Description of the task:
Search each line below for the word "isHeader" and list those that contain it.

Data section:
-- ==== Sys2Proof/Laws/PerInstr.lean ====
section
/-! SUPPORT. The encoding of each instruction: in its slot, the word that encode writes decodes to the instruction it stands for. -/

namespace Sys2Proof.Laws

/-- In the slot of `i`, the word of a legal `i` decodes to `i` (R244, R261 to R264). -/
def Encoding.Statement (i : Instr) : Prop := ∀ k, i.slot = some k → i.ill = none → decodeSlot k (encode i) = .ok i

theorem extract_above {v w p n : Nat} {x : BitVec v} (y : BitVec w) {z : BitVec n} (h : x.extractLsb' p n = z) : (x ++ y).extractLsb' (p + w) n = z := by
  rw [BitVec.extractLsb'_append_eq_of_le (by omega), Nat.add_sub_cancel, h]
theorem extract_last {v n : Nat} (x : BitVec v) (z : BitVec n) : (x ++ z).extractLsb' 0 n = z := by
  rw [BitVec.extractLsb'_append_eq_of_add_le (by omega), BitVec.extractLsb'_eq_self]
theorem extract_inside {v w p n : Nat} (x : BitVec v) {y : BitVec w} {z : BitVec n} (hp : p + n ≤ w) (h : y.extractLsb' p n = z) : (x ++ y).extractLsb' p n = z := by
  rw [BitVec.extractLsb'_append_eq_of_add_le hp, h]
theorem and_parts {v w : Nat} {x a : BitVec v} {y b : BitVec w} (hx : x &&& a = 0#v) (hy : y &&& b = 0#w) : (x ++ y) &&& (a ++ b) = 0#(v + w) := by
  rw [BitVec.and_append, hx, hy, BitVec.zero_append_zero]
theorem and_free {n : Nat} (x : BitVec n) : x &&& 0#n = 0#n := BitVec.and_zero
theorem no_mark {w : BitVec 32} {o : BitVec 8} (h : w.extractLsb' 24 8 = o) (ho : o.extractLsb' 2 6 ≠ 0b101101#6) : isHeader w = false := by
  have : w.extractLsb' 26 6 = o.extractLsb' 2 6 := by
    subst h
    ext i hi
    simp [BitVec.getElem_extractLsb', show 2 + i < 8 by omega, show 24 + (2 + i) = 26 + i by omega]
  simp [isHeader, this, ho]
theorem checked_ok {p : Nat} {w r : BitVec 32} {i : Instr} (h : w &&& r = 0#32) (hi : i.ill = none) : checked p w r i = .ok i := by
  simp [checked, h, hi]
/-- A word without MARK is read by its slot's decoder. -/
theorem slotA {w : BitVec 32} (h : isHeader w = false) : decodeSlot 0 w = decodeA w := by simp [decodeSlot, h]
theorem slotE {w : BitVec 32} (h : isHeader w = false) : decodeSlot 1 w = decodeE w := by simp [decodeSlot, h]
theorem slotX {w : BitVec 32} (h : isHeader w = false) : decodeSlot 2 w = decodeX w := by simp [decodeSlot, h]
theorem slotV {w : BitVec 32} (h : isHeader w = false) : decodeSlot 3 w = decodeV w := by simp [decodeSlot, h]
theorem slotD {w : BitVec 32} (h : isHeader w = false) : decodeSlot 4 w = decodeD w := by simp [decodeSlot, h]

Solution below:
theorem no_mark {w : BitVec 32} {o : BitVec 8} (h : w.extractLsb' 24 8 = o) (ho : o.extractLsb' 2 6 ≠ 0b101101#6) : isHeader w = false := by
  simp [isHeader, this, ho]
theorem slotA {w : BitVec 32} (h : isHeader w = false) : decodeSlot 0 w = decodeA w := by simp [decodeSlot, h]
theorem slotE {w : BitVec 32} (h : isHeader w = false) : decodeSlot 1 w = decodeE w := by simp [decodeSlot, h]
theorem slotX {w : BitVec 32} (h : isHeader w = false) : decodeSlot 2 w = decodeX w := by simp [decodeSlot, h]
theorem slotV {w : BitVec 32} (h : isHeader w = false) : decodeSlot 3 w = decodeV w := by simp [decodeSlot, h]
theorem slotD {w : BitVec 32} (h : isHeader w = false) : decodeSlot 4 w = decodeD w := by simp [decodeSlot, h]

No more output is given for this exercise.